UN food agency stops deliveries to millions in Yemen areas controlled by Houthi rebels

UNITED NATIONS: The United Nations food agency said Tuesday it is stopping food distribution in areas of war-torn Yemen controlled by the Houthi rebels, a move that will impact millions of people.
The World Food Program said the “pause” was driven by limited funding and the lack of agreement with the rebel authorities on downscaling the program to match the agency’s resources.
“This difficult decision, made in consultation with donors, comes after nearly a year of negotiations, during which no agreement was reached to reduce the number of people served from 9.5 million to 6.5 million,” WFP said in a statement.
UN spokesman Stephane Dujarric said WFP has tried unsuccessfully “to establish a system that is safe and accountable for the aid going through” to the rebel-held areas.
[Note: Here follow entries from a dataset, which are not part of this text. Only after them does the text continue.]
-- ==== Sys2Proof/Laws/Ops.lean ====
section
/-! SUPPORT. For each shared operation, once, everything it can answer. -/

namespace Sys2Proof.Machine

/-- R153, R181, R188: the size check passes exactly on 8 and 8. -/
theorem sizeViolation_eq_none {blen klen : LenField} :
    sizeViolation blen klen = none ↔ blen = 8#4 ∧ klen = 8#4 := by
  unfold sizeViolation
  have h (x : LenField) : x.toNat = 8 ↔ x = 8#4 := by
    rw [← BitVec.toNat_inj]; rfl
  simp only [Config.blockBytes, Config.keyBytes, ne_eq, h]
  split <;> simp_all

/-- R181: the length the size check reports is not 8. -/
theorem sizeViolation_ne {blen klen a : LenField} (h : sizeViolation blen klen = some a) : a ≠ 8#4 := by
  rintro rfl
  unfold sizeViolation at h
  split at h
  · simp_all
  · split at h <;> simp_all

/-- What a command step can answer with a next state. -/
theorem commandStep_next {T : Tables} {m : Mode} {blen klen : LenField} {s t : State}
    (h : commandStep T m blen klen s = .next t) :
    s.phase ≠ .busy ∧
      ((∃ a, sizeViolation blen klen = some a ∧ t = s.beginCommand.raiseSizeMismatch 8#4 a) ∨
        (sizeViolation blen klen = none ∧ t = s.beginCommand.load T m)) := by
  unfold commandStep at h
  split at h
  · cases h
  · rename_i hp
    refine ⟨hp, ?_⟩
    split at h
    · rename_i a ha
      cases h
      exact .inl ⟨a, ha, rfl⟩
    · rename_i ha
      cases h
      exact .inr ⟨ha, rfl⟩

/-- A command step never faults. -/
theorem commandStep_no_fault {T : Tables} {m : Mode} {blen klen : LenField} {s : State} {f : Fault} :
    commandStep T m blen klen s ≠ .fault f := by
  unfold commandStep
  split
  · simp
  · split <;> simp

/-- What a round step can answer with a next state. -/
theorem roundStep_next {T : Tables} {m : Mode} {rc : BitVec 5} {s t : State}
    (h : roundStep T m rc s = .next t) :
    s.phase = .busy ∧ s.mode = some m ∧ s.rc = rc ∧ rc.toNat < 16 ∧
      ∃ l r cd, s.l = some l ∧ s.r = some r ∧ s.cd = some cd ∧
        t = s.feistelUpdate T l r (kstep T m rc.toNat cd) := by
  unfold roundStep at h
  split at h
  · rename_i hs
    refine ⟨hs.1, hs.2.1, hs.2.2.1, hs.2.2.2, ?_⟩
    unfold withHalves withKeyReg at h
    split at h
    · rename_i l r hl hr
      split at h
      · rename_i cd hcd
        cases h
        exact ⟨l, r, cd, hl, hr, hcd, rfl⟩
      · cases h
    · cases h
    · cases h
  · cases h

/-- What `FINISH` can answer with a next state. -/
theorem finishStep_next {T : Tables} {s t : State} (h : finishStep T s = .next t) :
    s.phase = .busy ∧ s.rc.toNat = 16 ∧
      ∃ l r, s.l = some l ∧ s.r = some r ∧ t = s.finishWith T l r := by
  unfold finishStep at h
  split at h
  · rename_i hs
    refine ⟨hs.1, hs.2, ?_⟩
    unfold withHalves at h
    split at h
    · rename_i l r hl hr
      cases h
      exact ⟨l, r, hl, hr, rfl⟩
    · cases h
    · cases h
  · cases h

/-- With these plans the host leaves both strobes low, and keeps such a plan while `PHASE = BUSY`. -/
theorem hostNext_waits {plan : List HostAction} (h : waitsForResult plan) (p : Ports) :
    hostNext .busy p plan = (p.release, plan) := by
  rcases h with rfl | h
  · rfl
  · cases plan with
    | nil => rfl
    | cons a rest =>
      simp only [List.head?_cons, Option.some.injEq] at h
      subst h
      rfl

@[simp] theorem mapNext_next (f : State → State) (s : State) : mapNext f (.next s) = .next (f s) := rfl
@[simp] theorem mapNext_fault (f : State → State) (e : Fault) : mapNext f (.fault e) = .fault e := rfl
@[simp] theorem mapNext_refused (f : State → State) (e : Refusal) :
    mapNext f (.refused e) = .refused e := rfl

/-- An outcome carried through `mapNext` is a next state only from a next state. -/
theorem mapNext_eq_next {f : State → State} {o : Host.Outcome State Fault Refusal} {t : State}
    (h : mapNext f o = .next t) : ∃ u, o = .next u ∧ t = f u := by
  cases o with
  | next u => exact ⟨u, rfl, by simpa using h.symm⟩
  | fault e => cases h
  | refused e => cases h

end Sys2Proof.Machine
end

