-- ==== Sys2Proof/Tests/Slice0.lean ====
section
/-! SUPPORT. Tests. Expected results come from the spec: the encodings of spec/30_encoding.md, the worked
examples of the rules, and spec/95_test_vectors.md. The last part shows, for every obligation that has
hypotheses, concrete values that meet them, at the boundaries of their clauses. -/

namespace Sys2Proof.Tests

open Sys2Proof Sys2Proof.Machine

/-! ## Helpers -/

/-- A state with these levels at its ports. -/
def withPorts (s : State) (rst start : Bool) (cmd : BitVec 9) (block : Block) (key : Key) : State :=
  { s with ports := { rst := rst, start := start, cmd := cmd, blockIn := block, keyIn := key } }

/-- The block and the key of the spec's examples. -/
def exampleBlock : Block := 0x0123456789ABCDEF#64
def exampleKey : Key := 0x133457799BBCDFF1#64

/-- BUSY, with the halves and the key register given. -/
def busy (m : Mode) (rc : BitVec 5) (l r : Half) (cd : KeyReg) : State :=
  { State.reset with
    phase := .busy, mode := some m, rc := rc, l := some l, r := some r, cd := some cd }

/-- DONE with a result, as `FINISH` leaves it. -/
def done : State :=
  { State.reset with
    phase := .done, mode := some .encrypt, rc := 16#5, result := some 0x85E813540F0AB405#64 }

/-- ERROR, as a command with a block of four bytes leaves it. -/
def failed : State :=
  { State.reset with
    phase := .error, errcode := .sizeMismatch, errexp := some 8#4, erract := some 4#4 }

/-! ## Well-formedness: each check refuses an ill-formed term -/

theorem test_wf_roundE_16_refused : (Instr.roundE 16#5).wellFormed = false := by decide
theorem test_wf_roundE_15_accepted : (Instr.roundE 15#5).wellFormed = true := by decide
theorem test_wf_roundD_31_refused : (Instr.roundD 31#5).wellFormed = false := by decide
theorem test_wf_roundD_15_accepted : (Instr.roundD 15#5).wellFormed = true := by decide
theorem test_wf_enc_block_of_16_bytes_refused :
    (HostLine.enc (List.replicate 16 0#8) []).wellFormed = false := by decide
theorem test_wf_enc_key_of_16_bytes_refused :
    (HostLine.enc [] (List.replicate 16 0#8)).wellFormed = false := by decide
theorem test_wf_dec_operand_of_16_bytes_refused :
    (HostLine.dec (List.replicate 16 0#8) []).wellFormed = false := by decide
theorem test_wf_runE_operand_of_16_bytes_refused :
    (HostLine.runE [] (List.replicate 16 0#8)).wellFormed = false := by decide
theorem test_wf_runD_operand_of_16_bytes_refused :
    (HostLine.runD [] (List.replicate 16 0#8)).wellFormed = false := by decide
theorem test_wf_operands_of_15_bytes_accepted :
    (HostLine.runD (List.replicate 15 0#8) (List.replicate 15 0#8)).wellFormed = true := by decide

theorem test_wf_short_table_refused :
    Tables.lengthsOk { defaultTables with p := finalInputPerm.tail } = false := by decide
theorem test_wf_position_zero_refused :
    Tables.rangesOk { defaultTables with pc2 := 0 :: keyPerm2.tail } = false := by decide
theorem test_wf_position_past_source_refused :
    Tables.rangesOk { defaultTables with pc2 := 57 :: keyPerm2.tail } = false := by decide
theorem test_wf_too_few_dropped_key_bits_refused :
    Tables.dropsKeyBits { defaultTables with pc1 := 8 :: keyPerm1 } = false := by decide
theorem test_wf_expansion_without_duplicates_refused :
    Tables.expansionDuplicates { defaultTables with e := 1 :: inputExpansion.tail } = false := by decide
theorem test_wf_sbox_entry_16_refused :
    Tables.sboxOk { defaultTables with sbox := (16 :: sbox0.tail) :: defaultTables.sbox.tail } = false := by
  decide
theorem test_wf_sbox_of_63_entries_refused :
    Tables.sboxOk { defaultTables with sbox := sbox0.tail :: defaultTables.sbox.tail } = false := by decide
theorem test_wf_final_perm_not_inverse_refused :
    Tables.finalInvertsInitial { defaultTables with fp := initialPerm } = false := by decide
theorem test_wf_initial_perm_not_bijective_refused :
    Tables.finalInvertsInitial { defaultTables with ip := 50 :: initialPerm.tail } = false := by decide

/-- R43 (7): FP is a bijection with an inverse, but "it is not FP" (spec/90_conflicts.md C6); so exchanging
the two meets (1) to (6) and not (7). -/
theorem test_wf_fixture_not_met_refused :
    Tables.finalInvertsInitial { defaultTables with ip := finalPerm, fp := initialPerm } = true ∧
    Tables.meetsFixture { defaultTables with ip := finalPerm, fp := initialPerm } = false ∧
    Tables.admissible { defaultTables with ip := finalPerm, fp := initialPerm } = false := by
  decide +kernel

/-! ## Decoding: words written out from the encodings of R71, R81 and R84 -/

/-- `kkkkbbbbm` with k = 7, b = 8, m = 0. -/
theorem test_decode_enc_word : decode (.cmd 0b011110000#9) = .ok (.enc 8#4 7#4) := by decide
/-- `kkkkbbbbm` with k = 9, b = 4, m = 1. -/
theorem test_decode_dec_word : decode (.cmd 0b100101001#9) = .ok (.dec 4#4 9#4) := by decide
/-- `0100rrrr` with r = 15. -/
theorem test_decode_roundE_word : decode (.seq 0b01001111#8) = .ok (.roundE 15#5) := by decide
/-- `0110rrrr` with r = 0. -/
theorem test_decode_roundD_word : decode (.seq 0b01100000#8) = .ok (.roundD 0#5) := by decide
/-- `01m10000` with m = 0. -/
theorem test_decode_finish_word : decode (.seq 0b01010000#8) = .ok (.finish .encrypt) := by decide
theorem test_decode_reset_word : decode (.pin 1#1) = .ok .reset := by decide
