/-- P1: the values read. -/
theorem test_rd_named : (nextOf (exec .rdPm1_0 measP1)).map (·.rdData) = some 0x000C ∧
    (nextOf (exec .rdPm2_5 measP1)).map (·.rdData) = some 0x0019 ∧
    (nextOf (exec .rdPm10 measP1)).map (·.rdData) = some 0x001F := by decide

/-- V23. -/
theorem test_rd_budget : (nextOf (step (State.reset.withFetchWord 16 0x709))).map (·.rdData) = some 0x0064 := by
  decide

/-- P1's fields, read one by one. -/
theorem test_rd_meas : ([Instr.rdMeas0, .rdMeas1, .rdMeas2, .rdMeas3, .rdMeas4, .rdMeas5, .rdMeas6, .rdMeas7,
      .rdMeas8, .rdMeas9, .rdMeas10, .rdMeas11, .rdMeas12].map
      (fun i => (nextOf (exec i measP1)).map (·.rdData.toNat))) =
    [1, 2, 3, 4, 12, 25, 31, 1500, 420, 75, 9, 2, 38656].map some := by decide

/-- V33. -/
theorem test_reset : nextOf (exec (.reset 0x5A) { measP1 with measValid := true, fault := true, enCfg := true }) =
    some State.reset := by decide

/-- V21: `NOP` is not charged. -/
theorem test_nop : nextOf (exec .nop (hunting 0x42)) = some (hunting 0x42) := by decide

/-- V26. -/
theorem test_reserved_word : nextOf (step (State.reset.withFetchWord 16 0x8AB)) =
    some { State.reset with fault := true } := by decide

/-- V24. -/
theorem test_reserved_read : (nextOf (step (State.reset.withFetchWord 16 0x71D))).map
    (fun t => (t.rdData, statusWord t)) = some (0x0000, 0x0040) := by decide

/-! ### The frame -/

/-- V1, V10, V12: the three verdicts. -/
theorem test_verdicts : verdict wholeV1 = .ok ∧ verdict (writeByte wholeV1 3 0x1D) = .lengthMismatch ∧
    verdict (writeByte wholeV1 31 0x06) = .checksumMismatch := by decide

/-- V11: the payload of the error. -/
theorem test_checksum_payload : validate (writeByte wholeV1 13 0x10) =
    .error (.checksumMismatch 0x0106 0x0105) := rfl

/-- V16: the bytes of the length exchanged. -/
theorem test_length_payload : validate (writeByte (writeByte wholeV1 2 0x1C) 3 0x00) =
    .error (.lengthMismatch 0x001C 0x1C00) := rfl

/-- V14: a permutation passes. -/
theorem test_permutation_passes : verdict (writeByte (writeByte wholeV1 13 0x23) 15 0x0F) = .ok := by decide

/-- V1 as R71 builds it: 32 bytes, checksum `01 05`. -/
theorem test_mkframe : (mkframe #v[0, 0, 0, 0, 15, 35, 40, 0, 0, 0, 0, 0, 0]).drop 12 =
    [0x00, 0x0F, 0x00, 0x23, 0x00, 0x28, 0, 0, 0, 0, 0, 0, 0, 0, 0, 0, 0, 0, 0x01, 0x05] := by decide

/-! ### The written form of events (R69, R70) -/

theorem test_parse_rx : parseLine "RX 0x42            ; operand: one byte, hex or decimal".toList =
    some [0x142] := by decide

theorem test_parse_rd : parseLine "RD STATUS".toList = some [0x700] ∧ parseLine "RD 0x1D".toList = some [0x71D] ∧
    parseLine "RD MEAS12".toList = some [0x71C] := by decide

theorem test_parse_word : parseLine ".word 0x8AB".toList = some [0x8AB] ∧
    parseLine "  START  ".toList = some [0x300] ∧ parseLine "JUMP".toList = none := by decide

theorem test_parse_pseudo : parseLine "CHUNK 0x9A 66".toList = some [0x19A, 0x142] ∧
    parseLine "IDLE 2".toList = some [0x200, 0x200] := by decide

/-! ### Ports (R8, R167, R204) -/

theorem test_ports_order : cycleEvents
    { rst := true, cmdValid := true, cmd := 0x3, rdValid := true, rdAddr := 0x01, rxValid := true, rxData := 0x42,
      tick := true } = [0xF00, 0x300, 0x701, 0x142] := by decide

/-- Every two inputs of R167 in their order, and a lone tick. -/
theorem test_ports_pairs :
    cycleEvents ⟨true, true, 0x4, false, 0x00, false, 0x00, true⟩ = [0xF00, 0x400, 0x200] ∧
    cycleEvents ⟨true, false, 0x0, true, 0x1D, false, 0x00, false⟩ = [0xF00, 0x71D] ∧
    cycleEvents ⟨false, true, 0x6, true, 0x05, false, 0x00, false⟩ = [0x600, 0x705] := by decide

theorem test_ports_idle_and_tick :
    cycleEvents ⟨false, false, 0x0, false, 0x00, false, 0x00, false⟩ = [0x000] ∧
    cycleEvents ⟨false, false, 0x0, false, 0x00, false, 0x00, true⟩ = [0x200] := by decide

/-! ### Memory -/

theorem test_write_zero_unlists : writeByte [(3, 0x1C)] 3 0x00 = [] ∧ writeByte [(3, 0x1C)] 1 0x4D =
    [(1, 0x4D), (3, 0x1C)] ∧ readByte [(3, 0x1C)] 7 = 0x00 := by decide

theorem test_wf_refuses : Memory.wf [(3, 0x1C), (1, 0x4D)] = false ∧ Memory.wf [(3, 0x00)] = false ∧
    Memory.wf [(32, 0x01)] = false ∧ Memory.wf wholeV1 = true := by decide

/-! ### Witnesses: concrete states and operands that meet the hypotheses of the statements, one for each clause, at
the ends of the ranges -/

/-- `EncodeUndoesDecode`, `DecodingFollowsTheOpcodeTable` (rows): an accepted word in its row. -/
theorem witness_accepted_word : decode 0x1FF = .instr (.rx 0xFF) ∧
    (0x1FF : EventWord) &&& (rowOf (.rx 0xFF)).mask = (rowOf (.rx 0xFF)).pattern := by decide

/-- `DecodingFollowsTheOpcodeTable`: each kind clause. -/
theorem witness_kinds : eventKind 0xF5A = 0xF ∧ (eventKind 0x301 ∈ [0x0#4, 0x2#4, 0x3#4, 0x4#4, 0x5#4, 0x6#4]) ∧
    eventOperand 0x301 ≠ 0x00 ∧ eventKind 0x142 = 0x1 ∧ eventKind 0x71D = 0x7 := by decide

/-- `StepRunsTheDecodedEvent`. -/
theorem witness_pending_event : (State.reset.withFetchWord 16 0x300).events = [0x300] ∧
    decode 0x300 = .instr .start := by decide

/-- `StepWithNothingPendingIsNop`. -/
theorem witness_nothing_pending : State.reset.events = [] := by decide

/-- `ReservedWordOnlySetsFault`: both clauses, first and last reserved kind. -/
theorem witness_reserved_words : (State.reset.withFetchWord 16 0x800).events = [0x800] ∧
    (eventKind 0x800).toNat = 0x8 ∧ (eventKind 0xEFF).toNat = 0xE ∧
    (eventKind 0x601 ∈ [0x0#4, 0x2#4, 0x3#4, 0x4#4, 0x5#4, 0x6#4]) ∧ eventOperand 0x601 ≠ 0x00 := by decide

/-- `ReservedReadOnlySetsFault`: the ends of both ranges. -/
theorem witness_reserved_reads : (State.reset.withFetchWord 16 0x70A).events = [eventOf 0x7 0x0A] ∧
    (State.reset.withFetchWord 16 0x70F).events = [eventOf 0x7 0x0F] ∧
    (State.reset.withFetchWord 16 0x71D).events = [eventOf 0x7 0x1D] ∧
    (State.reset.withFetchWord 16 0x7FF).events = [eventOf 0x7 0xFF] := by decide

/-- `Inv` of a state in the middle of a frame: `EveryEventHasAnEffect`, `EveryStepKeepsTheInvariants`,
`RdCntShowsTheByteCount`, `RdRetryShowsThePolls`. -/
theorem witness_inv_collecting : Inv (collecting 31 frameV1) := by
  constructor <;> decide

/-- `Inv` after a good frame: `RdMeas0To6ShowTheFields`, `RdMeas7To12ShowTheFields`, `RdCntShowsTheByteCount`. -/
theorem witness_inv_ok : Inv { collecting 32 wholeV1 with
    phase := .idle, result := .ok, measValid := true
    meas := #v[0, 0, 0, 0, 15, 35, 40, 0, 0, 0, 0, 0, 0] } := by
  constructor <;> decide

/-- `Inv` after a length error (V10): `RdErrShowsThePayload`. -/
theorem witness_inv_length : Inv { collecting 32 (writeByte wholeV1 3 0x1D) with
    phase := .idle, result := .lengthMismatch, errExpected := 28, errActual := 0x001D } := by
  constructor <;> decide

/-- `Inv` after a checksum error (V12): `RdErrShowsThePayload`. -/
theorem witness_inv_checksum : Inv { collecting 32 (writeByte wholeV1 31 0x06) with
    phase := .idle, result := .checksumMismatch, errExpected := 0x0105, errActual := 0x0106 } := by
  constructor <;> decide

/-- `Inv` after a time-out while collecting (V8): `RdRetryShowsThePolls`, `RdCntShowsTheByteCount`. -/
theorem witness_inv_timeout : Inv { collecting 12 header with
    phase := .idle, result := .timeout, retry := 100 } := by
  constructor <;> decide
The war in Yemen has raged for eight years between the Iran-backed Houthis and pro-government forces, backed by a coalition of Gulf Arab states. The Houthis swept down from the mountains in 2014, seized much of northern Yemen and the country’s capital, Sanaa, and forced the internationally recognized government to flee into exile to Saudi Arabia. Since then, more than 150,000 people have been killed by the violence and 3 million have been displaced.
The WFP announcement came as the Houthis have unleashed attacks on ships in the Red Sea, imperiling traffic along one of the world’s most vital shipping lanes, critical to global trade. The Houthis support the Palestinian militant Hamas group and the attacks are linked to the ongoing Israeli-Hamas war.
WFP said food stocks in Houthi-controlled areas “are now almost completely depleted and resuming food assistance, even with an immediate agreement, could take up to as long as four months due to the disruption of the supply chain.”
The Rome-based UN agency said it will continue its other programs, such as nutrition and school feeding projects, to limit the impact of the pause in food distributions. In government-controlled areas of Yemen, WFP said general food distribution will continue “with a heightened focus on the most vulnerable families.”
“Similar prioritization is taking place in nearly half of WFP’s operations around the world as the agency navigates the challenging financial landscape that the entire humanitarian sector is facing,” the agency said.
At the end of October, WFP and the UN Food and Agriculture Organization warned that acute food insecurity is likely to deteriorate further in Yemen through April 2024. It called for urgent and scaled-up assistance to Yemen and 17 other “hunger hotspots” to protect livelihoods and increase access to food.